Examples of the present invention are provided to more completely explain the present invention to those skilled in the art, and the following examples may be modified in various other forms. The present invention, however, may be embodied in many different forms and should not be construed as being limited to the example (or exemplary) embodiments set forth herein. Rather, these example embodiments are provided so that this invention will be thorough and complete and will convey the aspects and features of the present invention to those skilled in the art.

In addition, in the accompanying drawings, sizes or thicknesses of various components are exaggerated for brevity and clarity, and like numbers refer to like elements throughout. As used herein, the term “and/or” includes any and all combinations of one or more of the associated listed items. In addition, it will be understood that when an element A is referred to as being “connected to” an element B, the element A can be directly connected to the element B or an intervening element C may be present therebetween such that the element A and the element B are indirectly connected to each other.

The terminology used herein is for the purpose of describing particular embodiments only and is not intended to be limiting of the invention. As used herein, the singular forms are intended to include the plural forms as well, unless the context clearly indicates otherwise. It will be further understood that the terms that the terms “comprise or include” and/or “comprising or including,” when used in this specification, specify the presence of stated features, numbers, steps, operations, elements, and/or components, but do not preclude the presence or addition of one or more other features, numbers, steps, operations, elements, components, and/or groups thereof.

It will be understood that, although the terms first, second, etc. may be used herein to describe various members, elements, regions, layers and/or sections, these members, elements, regions, layers and/or sections should not be limited by these terms.
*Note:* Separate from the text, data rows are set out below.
/-! ### dramWrite -/

@[simp] theorem State.dramWrite_pending (s : State) (a : Nat) (bs : Bytes) : (s.dramWrite a bs).pending = s.pending := rfl
@[simp] theorem State.dramWrite_fresh (s : State) (a : Nat) (bs : Bytes) : (s.dramWrite a bs).fresh = s.fresh := rfl
@[simp] theorem State.dramWrite_count (s : State) (a : Nat) (bs : Bytes) : (s.dramWrite a bs).count = s.count := rfl
@[simp] theorem State.dramWrite_regs (s : State) (a : Nat) (bs : Bytes) : (s.dramWrite a bs).regs = s.regs := rfl
@[simp] theorem State.dramWrite_act (s : State) (a : Nat) (bs : Bytes) : (s.dramWrite a bs).act = s.act := rfl
@[simp] theorem State.dramWrite_sram (s : State) (a : Nat) (bs : Bytes) : (s.dramWrite a bs).sram = s.sram := rfl
@[simp] theorem State.dramWrite_flash (s : State) (a : Nat) (bs : Bytes) : (s.dramWrite a bs).flash = s.flash := rfl
@[simp] theorem State.dramWrite_bus (s : State) (a : Nat) (bs : Bytes) : (s.dramWrite a bs).bus = s.bus := rfl
@[simp] theorem State.dramWrite_sys (s : State) (a : Nat) (bs : Bytes) : (s.dramWrite a bs).sys = s.sys := rfl
@[simp] theorem State.dramWrite_log (s : State) (a : Nat) (bs : Bytes) : (s.dramWrite a bs).log = s.log := rfl
@[simp] theorem State.dramWrite_dmc (s : State) (a : Nat) (bs : Bytes) : (s.dramWrite a bs).dmc = s.dmc := rfl
@[simp] theorem State.dramWrite_srb (s : State) (a : Nat) (bs : Bytes) : (s.dramWrite a bs).srb = s.srb := rfl
@[simp] theorem State.dramWrite_weft (s : State) (a : Nat) (bs : Bytes) : (s.dramWrite a bs).weft = s.weft := rfl
@[simp] theorem State.dramWrite_charter (s : State) (a : Nat) (bs : Bytes) : (s.dramWrite a bs).charter = s.charter := rfl
@[simp] theorem State.dramWrite_intake (s : State) (a : Nat) (bs : Bytes) : (s.dramWrite a bs).intake = s.intake := rfl
@[simp] theorem State.dramWrite_loom (s : State) (a : Nat) (bs : Bytes) : (s.dramWrite a bs).loom = s.loom := rfl
@[simp] theorem State.dramWrite_dmg (s : State) (a : Nat) (bs : Bytes) : (s.dramWrite a bs).dmg = s.dmg := rfl
@[simp] theorem State.dramWrite_hmk (s : State) (a : Nat) (bs : Bytes) : (s.dramWrite a bs).hmk = s.hmk := rfl
@[simp] theorem State.dramWrite_tfs (s : State) (a : Nat) (bs : Bytes) : (s.dramWrite a bs).tfs = s.tfs := rfl
@[simp] theorem State.dramWrite_drv (s : State) (a : Nat) (bs : Bytes) : (s.dramWrite a bs).drv = s.drv := rfl
@[simp] theorem State.dramWrite_asy (s : State) (a : Nat) (bs : Bytes) : (s.dramWrite a bs).asy = s.asy := rfl
@[simp] theorem State.dramWrite_tly (s : State) (a : Nat) (bs : Bytes) : (s.dramWrite a bs).tly = s.tly := rfl
@[simp] theorem State.dramWrite_whl (s : State) (a : Nat) (bs : Bytes) : (s.dramWrite a bs).whl = s.whl := rfl
@[simp] theorem State.dramWrite_spn (s : State) (a : Nat) (bs : Bytes) : (s.dramWrite a bs).spn = s.spn := rfl
@[simp] theorem State.dramWrite_trs (s : State) (a : Nat) (bs : Bytes) : (s.dramWrite a bs).trs = s.trs := rfl
@[simp] theorem State.dramWrite_ptr (s : State) (a : Nat) (bs : Bytes) : (s.dramWrite a bs).ptr = s.ptr := rfl
@[simp] theorem State.dramWrite_ctr (s : State) (a : Nat) (bs : Bytes) : (s.dramWrite a bs).ctr = s.ctr := rfl
@[simp] theorem State.dramWrite_nvm (s : State) (a : Nat) (bs : Bytes) : (s.dramWrite a bs).nvm = s.nvm := rfl
@[simp] theorem State.dramWrite_rd (s : State) (a : Nat) (bs : Bytes) (g : Fld) : (s.dramWrite a bs).rd g = s.rd g := rfl
@[simp] theorem State.dramWrite_wordAt (s : State) (a : Nat) (bs : Bytes) (x : Nat) : (s.dramWrite a bs).wordAt x = s.wordAt x := rfl
@[simp] theorem State.dramWrite_ac (s : State) (a : Nat) (bs : Bytes) (g : Fld) : (s.dramWrite a bs).ac g = s.ac g := rfl
@[simp] theorem State.dramWrite_actWordAt (s : State) (a : Nat) (bs : Bytes) (x : Nat) : (s.dramWrite a bs).actWordAt x = s.actWordAt x := rfl
@[simp] theorem State.dramWrite_alive (s : State) (a : Nat) (bs : Bytes) : (s.dramWrite a bs).alive = s.alive := rfl
@[simp] theorem State.dramWrite_now (s : State) (a : Nat) (bs : Bytes) : (s.dramWrite a bs).now = s.now := rfl
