-- ==== Sys2Proof/Laws/Memory.lean ====
section
/-! SUPPORT. The cell lists that hold DRAM, SRAM and flash: reading after writing, and that every operation keeps the canonical form. -/

namespace Sys2Proof.Machine

/-! ### Reading -/

theorem Cells.find_drop_self (l : List Host.Cell) (a : Nat) (h : Cells.sorted l = true) : Tab.find (Cells.drop l a) a = none := by
  induction l with
  | nil => rfl
  | cons e t ih =>
    obtain ⟨k, w⟩ := e
    have ht : Cells.sorted t = true := by
      cases t with
      | nil => rfl
      | cons f t => obtain ⟨b, x⟩ := f; simp [Cells.sorted] at h; exact h.2
    have below : ∀ b, b ≤ k → Tab.find t b = none := by
      clear ih
      intro b hb
      induction t generalizing k w with
      | nil => rfl
      | cons f t ih2 =>
        obtain ⟨c, x⟩ := f
        simp [Cells.sorted] at h
        have ht2 : Cells.sorted t = true := by
          cases t with
          | nil => rfl
          | cons g t => obtain ⟨d, y⟩ := g; simp [Cells.sorted] at ht; exact ht.2
        have hc : c ≠ b := by omega
        simp only [Tab.find, hc, if_false]
        exact ih2 c x ht ht2 (by omega)
    unfold Cells.drop
    split
    · next e => subst e; exact below _ (Nat.le_refl _)
    · split
      · next h1 h2 => simp [Tab.find, Ne.symm h1, below a (by omega)]
      · next h1 h2 => simp [Tab.find, Ne.symm h1, ih ht]

theorem Cells.find_drop_ne (l : List Host.Cell) {a b : Nat} (h : a ≠ b) : Tab.find (Cells.drop l a) b = Tab.find l b := by
  induction l with
  | nil => rfl
  | cons e t ih =>
    obtain ⟨k, w⟩ := e
    unfold Cells.drop
    split
    · next e => subst e; simp [Tab.find, h]
    · split
      · rfl
      · simp [Tab.find, ih]

/-- A byte that was stored reads back. -/
theorem Cells.get_put_self (d : Byte) (l : List Host.Cell) (a : Nat) (b : Byte) (h : Cells.sorted l = true) : Cells.get d (Cells.put d l a b) a = b := by
  unfold Cells.put Cells.get
  split
  · next e => rw [Cells.find_drop_self l a h]; simp [e]
  · simp

/-- Storing a byte leaves every other one. -/
theorem Cells.get_put_ne (d : Byte) (l : List Host.Cell) {a x : Nat} (b : Byte) (h : a ≠ x) : Cells.get d (Cells.put d l a b) x = Cells.get d l x := by
  unfold Cells.put Cells.get
  split
  · rw [Cells.find_drop_ne l h]
  · rw [Tab.find_put_ne l b h]

/-- Storing bytes leaves every byte outside them. -/
theorem Cells.get_write_out (d : Byte) (bs : Bytes) (l : List Host.Cell) (a x : Nat) (h : x < a ∨ a + bs.length ≤ x) :
    Cells.get d (Cells.write d l a bs) x = Cells.get d l x := by
  induction bs generalizing l a with
  | nil => rfl
  | cons b t ih =>
    simp only [List.length_cons] at h
    rw [Cells.write, ih _ _ (by omega), Cells.get_put_ne d l b (by omega)]

/-! ### The canonical form -/

theorem Cells.sorted_tail {e : Host.Cell} {t : List Host.Cell} (h : Cells.sorted (e :: t) = true) : Cells.sorted t = true := by
  cases t with
  | nil => rfl
  | cons f t => obtain ⟨a, x⟩ := e; obtain ⟨b, y⟩ := f; simp [Cells.sorted] at h; exact h.2

/-- An entry may lead a sorted list where it lies below its first address. -/
def Cells.leads (a : Nat) : List Host.Cell → Prop
  | [] => True
  | (k, _) :: _ => a < k

theorem Cells.sorted_cons {a : Nat} {w : Byte} {t : List Host.Cell} (h : Cells.sorted t = true) (hl : Cells.leads a t) : Cells.sorted ((a, w) :: t) = true := by
  cases t with
  | nil => rfl
  | cons f t => obtain ⟨b, y⟩ := f; simp [Cells.sorted, h]; exact hl

theorem Cells.leads_of_sorted {a : Nat} {w : Byte} {t : List Host.Cell} (h : Cells.sorted ((a, w) :: t) = true) : Cells.leads a t := by
  cases t with
  | nil => trivial
  | cons f t => obtain ⟨b, y⟩ := f; simp [Cells.sorted] at h; exact h.1

theorem Cells.leads_put {k a : Nat} (t : List Host.Cell) (b : Byte) (h : Cells.leads k t) (ha : k < a) : Cells.leads k (Tab.put t a b) := by
  cases t with
  | nil => exact ha
  | cons e t =>
    obtain ⟨c, w⟩ := e
    unfold Tab.put
    split
    · exact ha
    · split
      · exact ha
      · exact h

theorem Cells.sorted_put (l : List Host.Cell) (a : Nat) (b : Byte) (h : Cells.sorted l = true) : Cells.sorted (Tab.put l a b) = true := by
  induction l with
  | nil => rfl
  | cons e t ih =>
    obtain ⟨k, w⟩ := e
    unfold Tab.put
    split
    · next h1 => exact Cells.sorted_cons h h1
    · split
      · next h1 h2 => subst h2; exact Cells.sorted_cons (Cells.sorted_tail h) (Cells.leads_of_sorted h)
      · next h1 h2 =>
        exact Cells.sorted_cons (ih (Cells.sorted_tail h)) (Cells.leads_put t b (Cells.leads_of_sorted h) (by omega))

theorem Cells.leads_drop {k : Nat} (t : List Host.Cell) (a : Nat) (hs : Cells.sorted t = true) (h : Cells.leads k t) : Cells.leads k (Cells.drop t a) := by
  cases t with
  | nil => trivial
  | cons e t =>
    obtain ⟨c, w⟩ := e
    have hc : k < c := h
    unfold Cells.drop
    split
    · cases t with
      | nil => trivial
      | cons f t => obtain ⟨d, y⟩ := f; simp [Cells.sorted] at hs; exact Nat.lt_trans hc hs.1
    · split
      · exact hc
      · exact hc

theorem Cells.sorted_drop (l : List Host.Cell) (a : Nat) (h : Cells.sorted l = true) : Cells.sorted (Cells.drop l a) = true := by
  induction l with
  | nil => rfl
  | cons e t ih =>
    obtain ⟨k, w⟩ := e
    unfold Cells.drop
    split
    · exact Cells.sorted_tail h
    · split
      · exact h
      · exact Cells.sorted_cons (ih (Cells.sorted_tail h)) (Cells.leads_drop t a (Cells.sorted_tail h) (Cells.leads_of_sorted h))

theorem Cells.mem_put {l : List Host.Cell} {a : Nat} {b : Byte} {c : Host.Cell} (h : c ∈ Tab.put l a b) : c = (a, b) ∨ c ∈ l := by
  induction l with
  | nil => simpa [Tab.put] using h
  | cons e t ih =>
    obtain ⟨k, w⟩ := e
    unfold Tab.put at h
    split at h
    · simpa using h
    · split at h
      · rcases List.mem_cons.mp h with h | h
        · exact Or.inl h
        · exact Or.inr (List.mem_cons_of_mem _ h)
      · rcases List.mem_cons.mp h with h | h
        · exact Or.inr (by simp [h])
        · rcases ih h with h | h
          · exact Or.inl h
          · exact Or.inr (List.mem_cons_of_mem _ h)

theorem Cells.mem_drop {l : List Host.Cell} {a : Nat} {c : Host.Cell} (h : c ∈ Cells.drop l a) : c ∈ l := by
  induction l with
  | nil => exact h
  | cons e t ih =>
    obtain ⟨k, w⟩ := e
    unfold Cells.drop at h
    split at h
    · exact List.mem_cons_of_mem _ h
    · split at h
      · exact h
      · rcases List.mem_cons.mp h with h | h
        · simp [h]
        · exact List.mem_cons_of_mem _ (ih h)

theorem Cells.put_wf (d : Byte) (l : List Host.Cell) (a : Nat) (b : Byte) (h : Cells.wf d l = true) : Cells.wf d (Cells.put d l a b) = true := by
  simp only [Cells.wf, Bool.and_eq_true, List.all_eq_true] at h ⊢
  unfold Cells.put
  split
  · exact ⟨Cells.sorted_drop l a h.1, fun c hc => h.2 c (Cells.mem_drop hc)⟩
  · next hb =>
    refine ⟨Cells.sorted_put l a b h.1, fun c hc => ?_⟩
    rcases Cells.mem_put hc with e | e
    · subst e; simpa using hb
    · exact h.2 c e

theorem Cells.write_wf (d : Byte) (bs : Bytes) (l : List Host.Cell) (a : Nat) (h : Cells.wf d l = true) : Cells.wf d (Cells.write d l a bs) = true := by
  induction bs generalizing l a with
  | nil => exact h
  | cons b t ih => exact ih _ _ (Cells.put_wf d l a b h)

theorem Cells.leads_filter {k : Nat} {p : Host.Cell → Bool} (t : List Host.Cell) (hs : Cells.sorted t = true) (h : Cells.leads k t) :
    Cells.leads k (t.filter p) := by
  induction t with
  | nil => trivial
  | cons e t ih =>
    obtain ⟨c, w⟩ := e
    rw [List.filter_cons]
    split
    · exact h
    · apply ih (Cells.sorted_tail hs)
      have h1 : Cells.leads c t := Cells.leads_of_sorted hs
      cases t with
      | nil => trivial
      | cons f t => obtain ⟨d, y⟩ := f; exact Nat.lt_trans (show k < c from h) h1

theorem Cells.sorted_filter (p : Host.Cell → Bool) (l : List Host.Cell) (h : Cells.sorted l = true) : Cells.sorted (l.filter p) = true := by
  induction l with
  | nil => rfl
  | cons e t ih =>
    obtain ⟨k, w⟩ := e
    rw [List.filter_cons]
    split
    · exact Cells.sorted_cons (ih (Cells.sorted_tail h)) (Cells.leads_filter t (Cells.sorted_tail h) (Cells.leads_of_sorted h))
    · exact ih (Cells.sorted_tail h)

theorem Cells.erase_wf (d : Byte) (l : List Host.Cell) (lo hi : Nat) (h : Cells.wf d l = true) : Cells.wf d (Cells.erase l lo hi) = true := by
  simp only [Cells.wf, Bool.and_eq_true, List.all_eq_true] at h ⊢
  exact ⟨Cells.sorted_filter _ l h.1, fun c hc => h.2 c (List.mem_filter.mp hc).1⟩

/-- A byte that was written reads back. -/
theorem Cells.get_write_in (d : Byte) (bs : Bytes) (l : List Host.Cell) (a i : Nat) (hs : Cells.wf d l = true) (h : i < bs.length) :
    Cells.get d (Cells.write d l a bs) (a + i) = bs.getD i 0 := by
  induction bs generalizing l a i with
  | nil => simp at h
  | cons b t ih =>
    rw [Cells.write]
    cases i with
    | zero =>
      rw [Cells.get_write_out d t _ _ _ (Or.inl (by omega))]
      simpa using Cells.get_put_self d l a b (by simp only [Cells.wf, Bool.and_eq_true] at hs; exact hs.1)
    | succ i =>
      have := ih (Cells.put d l a b) (a + 1) i (Cells.put_wf d l a b hs) (by simpa using h)
      rw [show a + (i + 1) = a + 1 + i by omega, this]
      simp

/-! ### Every memory operation keeps the canonical form -/

theorem Memory.wf_iff (s : State) : Memory.wf s = true ↔ Cells.wf 0 s.dram = true ∧ Cells.wf 0 s.sram = true ∧ Cells.wf 0xFF s.flash = true := by
  simp [Memory.wf, Bool.and_eq_true, and_assoc]

/-- A state with the same memories has the same form. -/
theorem Memory.wf_same {s t : State} (hd : t.dram = s.dram) (hr : t.sram = s.sram) (hf : t.flash = s.flash) : Memory.wf t = Memory.wf s := by
  simp [Memory.wf, hd, hr, hf]

theorem Memory.wf_dramWrite (s : State) (a : Nat) (bs : Bytes) (h : Memory.wf s = true) : Memory.wf (s.dramWrite a bs) = true := by
  rw [Memory.wf_iff] at h ⊢; exact ⟨Cells.write_wf _ _ _ _ h.1, h.2.1, h.2.2⟩

theorem Memory.wf_sramWrite (s : State) (b o : Nat) (bs : Bytes) (h : Memory.wf s = true) : Memory.wf (s.sramWrite b o bs) = true := by
  rw [Memory.wf_iff] at h ⊢; exact ⟨h.1, Cells.write_wf _ _ _ _ h.2.1, h.2.2⟩

theorem Memory.wf_sramClear (s : State) (b : Nat) (h : Memory.wf s = true) : Memory.wf (s.sramClear b) = true := by
  rw [Memory.wf_iff] at h ⊢; exact ⟨h.1, Cells.erase_wf _ _ _ _ h.2.1, h.2.2⟩

theorem Memory.wf_flashWrite (s : State) (a : Nat) (bs : Bytes) (h : Memory.wf s = true) : Memory.wf (s.flashWrite a bs) = true := by
  rw [Memory.wf_iff] at h ⊢; exact ⟨h.1, h.2.1, Cells.write_wf _ _ _ _ h.2.2⟩

theorem Memory.wf_flashErase (s : State) (a n : Nat) (h : Memory.wf s = true) : Memory.wf (s.flashErase a n) = true := by
  rw [Memory.wf_iff] at h ⊢; exact ⟨h.1, h.2.1, Cells.erase_wf _ _ _ _ h.2.2⟩

end Sys2Proof.Machine
end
These terms are only used to distinguish one member, element, region, layer and/or section from another. Thus, for example, a first member, a first element, a first region, a first layer and/or a first section discussed below could be termed a second member, a second element, a second region, a second layer and/or a second section without departing from the teachings of the present invention.

Spatially relative terms, such as “beneath,” “below,” “lower,” “above,” “upper,” and the like, may be used herein for ease of description to describe one element or feature's relationship to another element(s) or feature(s) as illustrated in the figures. It will be understood that the spatially relative terms are intended to encompass different orientations of the device in use or operation in addition to the orientation depicted in the figures. For example, if the element or feature in the figures is turned over, elements described as “below” or “beneath” other elements or features would then be oriented “on” or “above” the other elements or features. Thus, the exemplary term “below” can encompass both an orientation of above and below.

Hereinafter, a battery module according to an embodiment of the present invention will be described in detail with reference to the attached drawings.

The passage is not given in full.